A supervisor may be held personally liable
The County defendants argue that punitive damages are not available against a municipality, (Dkt. No. 20, Attach. 2 at 18), and plaintiffs fail to show otherwise. See City of Newport v. Fact Concerts, Inc., 453 U.S. 247, 271 (1981) ("[A] municipality is immune from punitive damages under 42 U.S.C. § 1983."). Thus, plaintiffs' demand for punitive damages against the County is dismissed. However, the County defendants have not provided a valid basis for dismissing plaintiffs' demand for punitive damages from the County defendants (excepting the County) in their individual capacities.
Because plaintiffs "ha[ve] made no showing that [they are] realistically threatened by a repetition" of the alleged harm that they suffered as a result of the § 1024 removal notice's lack of contact information, plaintiffs lack standing to seek an injunction. City of Los Angeles v. Lyons, 461 U.S. 95, 109 (1983). Even if plaintiffs had standing, an injunction "is unavailable absent a showing of irreparable injury, a requirement that cannot be met [because] there is no showing of any real or immediate threat that . . . plaintiff[s] will be wronged again" by an omission of contact information from a § 1024 removal notice.
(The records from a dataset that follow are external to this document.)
/-! ### `jump` -/

@[simp] theorem State.jump_mem (s : State) (a : Nat) : (s.jump a).mem = s.mem := rfl
@[simp] theorem State.jump_progLen (s : State) (a : Nat) : (s.jump a).progLen = s.progLen := rfl
@[simp] theorem State.jump_ext (s : State) (a : Nat) : (s.jump a).ext = s.ext := rfl
@[simp] theorem State.jump_memCapacity (s : State) (a : Nat) : (s.jump a).memCapacity = s.memCapacity := rfl
@[simp] theorem State.jump_rb (s : State) (a : Nat) : (s.jump a).rb = s.rb := rfl
@[simp] theorem State.jump_ip (s : State) (a : Nat) : (s.jump a).ip = a := rfl
@[simp] theorem State.jump_status (s : State) (a : Nat) : (s.jump a).status = s.status := rfl
@[simp] theorem State.jump_tmode (s : State) (a : Nat) : (s.jump a).tmode = s.tmode := rfl
@[simp] theorem State.jump_claimed (s : State) (a : Nat) : (s.jump a).claimed = s.claimed := rfl
@[simp] theorem State.jump_started (s : State) (a : Nat) : (s.jump a).started = s.started := rfl
@[simp] theorem State.jump_inq (s : State) (a : Nat) : (s.jump a).inq = s.inq := rfl
@[simp] theorem State.jump_inOpen (s : State) (a : Nat) : (s.jump a).inOpen = s.inOpen := rfl
@[simp] theorem State.jump_outq (s : State) (a : Nat) : (s.jump a).outq = s.outq := rfl
@[simp] theorem State.jump_prompts (s : State) (a : Nat) : (s.jump a).prompts = s.prompts := rfl
@[simp] theorem State.jump_prompted (s : State) (a : Nat) : (s.jump a).prompted = s.prompted := rfl
@[simp] theorem State.jump_termDraws (s : State) (a : Nat) : (s.jump a).termDraws = s.termDraws := rfl
@[simp] theorem State.jump_terminal (s : State) (a : Nat) : (s.jump a).terminal = s.terminal := rfl
@[simp] theorem State.jump_onBadInput (s : State) (a : Nat) : (s.jump a).onBadInput = s.onBadInput := rfl
@[simp] theorem State.jump_onEndOfFile (s : State) (a : Nat) : (s.jump a).onEndOfFile = s.onEndOfFile := rfl
@[simp] theorem State.jump_read (s : State) (a : Nat) (x : Nat) : (s.jump a).read x = s.read x := rfl

/-! ### `setRb` -/

@[simp] theorem State.setRb_mem (s : State) (v : Val) : (s.setRb v).mem = s.mem := rfl
@[simp] theorem State.setRb_progLen (s : State) (v : Val) : (s.setRb v).progLen = s.progLen := rfl
@[simp] theorem State.setRb_ext (s : State) (v : Val) : (s.setRb v).ext = s.ext := rfl
@[simp] theorem State.setRb_memCapacity (s : State) (v : Val) : (s.setRb v).memCapacity = s.memCapacity := rfl
@[simp] theorem State.setRb_rb (s : State) (v : Val) : (s.setRb v).rb = v := rfl
@[simp] theorem State.setRb_ip (s : State) (v : Val) : (s.setRb v).ip = s.ip := rfl
@[simp] theorem State.setRb_status (s : State) (v : Val) : (s.setRb v).status = s.status := rfl
@[simp] theorem State.setRb_tmode (s : State) (v : Val) : (s.setRb v).tmode = s.tmode := rfl
@[simp] theorem State.setRb_claimed (s : State) (v : Val) : (s.setRb v).claimed = s.claimed := rfl
@[simp] theorem State.setRb_started (s : State) (v : Val) : (s.setRb v).started = s.started := rfl
@[simp] theorem State.setRb_inq (s : State) (v : Val) : (s.setRb v).inq = s.inq := rfl
@[simp] theorem State.setRb_inOpen (s : State) (v : Val) : (s.setRb v).inOpen = s.inOpen := rfl
@[simp] theorem State.setRb_outq (s : State) (v : Val) : (s.setRb v).outq = s.outq := rfl
@[simp] theorem State.setRb_prompts (s : State) (v : Val) : (s.setRb v).prompts = s.prompts := rfl
@[simp] theorem State.setRb_prompted (s : State) (v : Val) : (s.setRb v).prompted = s.prompted := rfl
@[simp] theorem State.setRb_termDraws (s : State) (v : Val) : (s.setRb v).termDraws = s.termDraws := rfl
@[simp] theorem State.setRb_terminal (s : State) (v : Val) : (s.setRb v).terminal = s.terminal := rfl
@[simp] theorem State.setRb_onBadInput (s : State) (v : Val) : (s.setRb v).onBadInput = s.onBadInput := rfl
@[simp] theorem State.setRb_onEndOfFile (s : State) (v : Val) : (s.setRb v).onEndOfFile = s.onEndOfFile := rfl
@[simp] theorem State.setRb_read (s : State) (v : Val) (x : Nat) : (s.setRb v).read x = s.read x := rfl

/-! ### `halt` -/

@[simp] theorem State.halt_mem (s : State) : (s.halt).mem = s.mem := rfl
@[simp] theorem State.halt_progLen (s : State) : (s.halt).progLen = s.progLen := rfl
@[simp] theorem State.halt_ext (s : State) : (s.halt).ext = s.ext := rfl
@[simp] theorem State.halt_memCapacity (s : State) : (s.halt).memCapacity = s.memCapacity := rfl
@[simp] theorem State.halt_rb (s : State) : (s.halt).rb = s.rb := rfl
@[simp] theorem State.halt_ip (s : State) : (s.halt).ip = s.ip := rfl
@[simp] theorem State.halt_status (s : State) : (s.halt).status = .halted := rfl
@[simp] theorem State.halt_tmode (s : State) : (s.halt).tmode = s.tmode := rfl
@[simp] theorem State.halt_claimed (s : State) : (s.halt).claimed = s.claimed := rfl
@[simp] theorem State.halt_started (s : State) : (s.halt).started = s.started := rfl
@[simp] theorem State.halt_inq (s : State) : (s.halt).inq = s.inq := rfl
@[simp] theorem State.halt_inOpen (s : State) : (s.halt).inOpen = s.inOpen := rfl
@[simp] theorem State.halt_outq (s : State) : (s.halt).outq = s.outq := rfl
@[simp] theorem State.halt_prompts (s : State) : (s.halt).prompts = s.prompts := rfl
@[simp] theorem State.halt_prompted (s : State) : (s.halt).prompted = s.prompted := rfl
@[simp] theorem State.halt_termDraws (s : State) : (s.halt).termDraws = s.termDraws := rfl
@[simp] theorem State.halt_terminal (s : State) : (s.halt).terminal = s.terminal := rfl
@[simp] theorem State.halt_onBadInput (s : State) : (s.halt).onBadInput = s.onBadInput := rfl
@[simp] theorem State.halt_onEndOfFile (s : State) : (s.halt).onEndOfFile = s.onEndOfFile := rfl
@[simp] theorem State.halt_read (s : State) (x : Nat) : (s.halt).read x = s.read x := rfl

/-! ### `start` -/

@[simp] theorem State.start_mem (s : State) : (s.start).mem = s.mem := rfl
@[simp] theorem State.start_progLen (s : State) : (s.start).progLen = s.progLen := rfl
@[simp] theorem State.start_ext (s : State) : (s.start).ext = s.ext := rfl
@[simp] theorem State.start_memCapacity (s : State) : (s.start).memCapacity = s.memCapacity := rfl
@[simp] theorem State.start_rb (s : State) : (s.start).rb = s.rb := rfl
@[simp] theorem State.start_ip (s : State) : (s.start).ip = s.ip := rfl
@[simp] theorem State.start_status (s : State) : (s.start).status = s.status := rfl
@[simp] theorem State.start_tmode (s : State) : (s.start).tmode = s.tmode := rfl
@[simp] theorem State.start_claimed (s : State) : (s.start).claimed = s.claimed := rfl
@[simp] theorem State.start_started (s : State) : (s.start).started = true := rfl
@[simp] theorem State.start_inq (s : State) : (s.start).inq = s.inq := rfl
@[simp] theorem State.start_inOpen (s : State) : (s.start).inOpen = s.inOpen := rfl
@[simp] theorem State.start_outq (s : State) : (s.start).outq = s.outq := rfl
@[simp] theorem State.start_prompts (s : State) : (s.start).prompts = s.prompts := rfl
@[simp] theorem State.start_prompted (s : State) : (s.start).prompted = s.prompted := rfl
@[simp] theorem State.start_termDraws (s : State) : (s.start).termDraws = s.termDraws := rfl
@[simp] theorem State.start_terminal (s : State) : (s.start).terminal = s.terminal := rfl
@[simp] theorem State.start_onBadInput (s : State) : (s.start).onBadInput = s.onBadInput := rfl
@[simp] theorem State.start_onEndOfFile (s : State) : (s.start).onEndOfFile = s.onEndOfFile := rfl
@[simp] theorem State.start_read (s : State) (x : Nat) : (s.start).read x = s.read x := rfl

/-! ### `raise` -/

@[simp] theorem State.raise_mem (s : State) (t : Trap) : (s.raise t).mem = s.mem := rfl
@[simp] theorem State.raise_progLen (s : State) (t : Trap) : (s.raise t).progLen = s.progLen := rfl
@[simp] theorem State.raise_ext (s : State) (t : Trap) : (s.raise t).ext = s.ext := rfl
@[simp] theorem State.raise_memCapacity (s : State) (t : Trap) : (s.raise t).memCapacity = s.memCapacity := rfl
@[simp] theorem State.raise_rb (s : State) (t : Trap) : (s.raise t).rb = s.rb := rfl
@[simp] theorem State.raise_ip (s : State) (t : Trap) : (s.raise t).ip = s.ip := rfl
@[simp] theorem State.raise_status (s : State) (t : Trap) : (s.raise t).status = .faulted ⟨t.kind, s.ip, s.read s.ip, t.detail⟩ := rfl
@[simp] theorem State.raise_tmode (s : State) (t : Trap) : (s.raise t).tmode = s.tmode := rfl
@[simp] theorem State.raise_claimed (s : State) (t : Trap) : (s.raise t).claimed = s.claimed := rfl
@[simp] theorem State.raise_started (s : State) (t : Trap) : (s.raise t).started = s.started := rfl
@[simp] theorem State.raise_inq (s : State) (t : Trap) : (s.raise t).inq = s.inq := rfl
@[simp] theorem State.raise_inOpen (s : State) (t : Trap) : (s.raise t).inOpen = s.inOpen := rfl
@[simp] theorem State.raise_outq (s : State) (t : Trap) : (s.raise t).outq = s.outq := rfl
@[simp] theorem State.raise_prompts (s : State) (t : Trap) : (s.raise t).prompts = s.prompts := rfl
@[simp] theorem State.raise_prompted (s : State) (t : Trap) : (s.raise t).prompted = s.prompted := rfl
@[simp] theorem State.raise_termDraws (s : State) (t : Trap) : (s.raise t).termDraws = s.termDraws := rfl
@[simp] theorem State.raise_terminal (s : State) (t : Trap) : (s.raise t).terminal = s.terminal := rfl
@[simp] theorem State.raise_onBadInput (s : State) (t : Trap) : (s.raise t).onBadInput = s.onBadInput := rfl
@[simp] theorem State.raise_onEndOfFile (s : State) (t : Trap) : (s.raise t).onEndOfFile = s.onEndOfFile := rfl
@[simp] theorem State.raise_read (s : State) (t : Trap) (x : Nat) : (s.raise t).read x = s.read x := rfl

/-! ### `setInq` -/

@[simp] theorem State.setInq_mem (s : State) (vs : List Val) : (s.setInq vs).mem = s.mem := rfl
@[simp] theorem State.setInq_progLen (s : State) (vs : List Val) : (s.setInq vs).progLen = s.progLen := rfl
@[simp] theorem State.setInq_ext (s : State) (vs : List Val) : (s.setInq vs).ext = s.ext := rfl
@[simp] theorem State.setInq_memCapacity (s : State) (vs : List Val) : (s.setInq vs).memCapacity = s.memCapacity := rfl
@[simp] theorem State.setInq_rb (s : State) (vs : List Val) : (s.setInq vs).rb = s.rb := rfl
@[simp] theorem State.setInq_ip (s : State) (vs : List Val) : (s.setInq vs).ip = s.ip := rfl
@[simp] theorem State.setInq_status (s : State) (vs : List Val) : (s.setInq vs).status = s.status := rfl
@[simp] theorem State.setInq_tmode (s : State) (vs : List Val) : (s.setInq vs).tmode = s.tmode := rfl
@[simp] theorem State.setInq_claimed (s : State) (vs : List Val) : (s.setInq vs).claimed = s.claimed := rfl
@[simp] theorem State.setInq_started (s : State) (vs : List Val) : (s.setInq vs).started = s.started := rfl
@[simp] theorem State.setInq_inq (s : State) (vs : List Val) : (s.setInq vs).inq = vs := rfl
@[simp] theorem State.setInq_inOpen (s : State) (vs : List Val) : (s.setInq vs).inOpen = s.inOpen := rfl
@[simp] theorem State.setInq_outq (s : State) (vs : List Val) : (s.setInq vs).outq = s.outq := rfl
@[simp] theorem State.setInq_prompts (s : State) (vs : List Val) : (s.setInq vs).prompts = s.prompts := rfl
@[simp] theorem State.setInq_prompted (s : State) (vs : List Val) : (s.setInq vs).prompted = s.prompted := rfl
@[simp] theorem State.setInq_termDraws (s : State) (vs : List Val) : (s.setInq vs).termDraws = s.termDraws := rfl
@[simp] theorem State.setInq_terminal (s : State) (vs : List Val) : (s.setInq vs).terminal = s.terminal := rfl
@[simp] theorem State.setInq_onBadInput (s : State) (vs : List Val) : (s.setInq vs).onBadInput = s.onBadInput := rfl
@[simp] theorem State.setInq_onEndOfFile (s : State) (vs : List Val) : (s.setInq vs).onEndOfFile = s.onEndOfFile := rfl
@[simp] theorem State.setInq_read (s : State) (vs : List Val) (x : Nat) : (s.setInq vs).read x = s.read x := rfl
Id. at 111.
Under § 1988, a prevailing party in a § 1983 action may be allowed to recover reasonable attorney's fees. LeBlanc-Sternberg v. Fletcher, 143 F.3d 748, 757 (2d Cir. 1998) (citing 42 U.S.C. §§ 1988). But a decision on that issue is premature at this stage of the proceedings. See Rielly v. Barkley, No. 91 CV 4871, 1992 WL 390282, at *2 (E.D.N.Y. Dec. 15, 1992).
The County defendants moved to dismiss the cross-claim brought against them by the City defendants. (Dkt. No. 20, Attach. 2 at 1; Dkt. No. 16 at 5.) The court deems the City defendants' failure to file any opposition as consent to the granting of the motion under Local Rule 7.1(b)(3), and their cross-claim is hereby dismissed. See Burns v. Trombly, 624 F.Supp.2d 185, 197 (N.D.N.Y. 2008).
The court notes that it appears plaintiffs' tenth, eleventh, and twelfth causes of action are subject to dismissal because § 1983 liability may not be predicated on a claim of malicious abuse of civil process. Green v. Mattingly, 585 F.3d 97, 104 (2d Cir. 2009). However, because the issue was neither raised nor argued by the parties, the court declines to dismiss those claims at this time.
The court also notes that Hardaway withdrew his thirteenth cause of action for "false arrest/false imprisonment" as to Culmone-Mills and Stitt. (Dkt. No. 37 at 1.)
Finally, the court notes that the dismissal of plaintiffs' claims is with prejudice because plaintiffs have already amended their complaint once, and they did not seek leave to amend their complaint for a second time in their opposition to the County defendants' motion to dismiss. See Shields v. Citytrust Bancorp, Inc., 25 F.3d 1124, 1132 (2d Cir. 1994).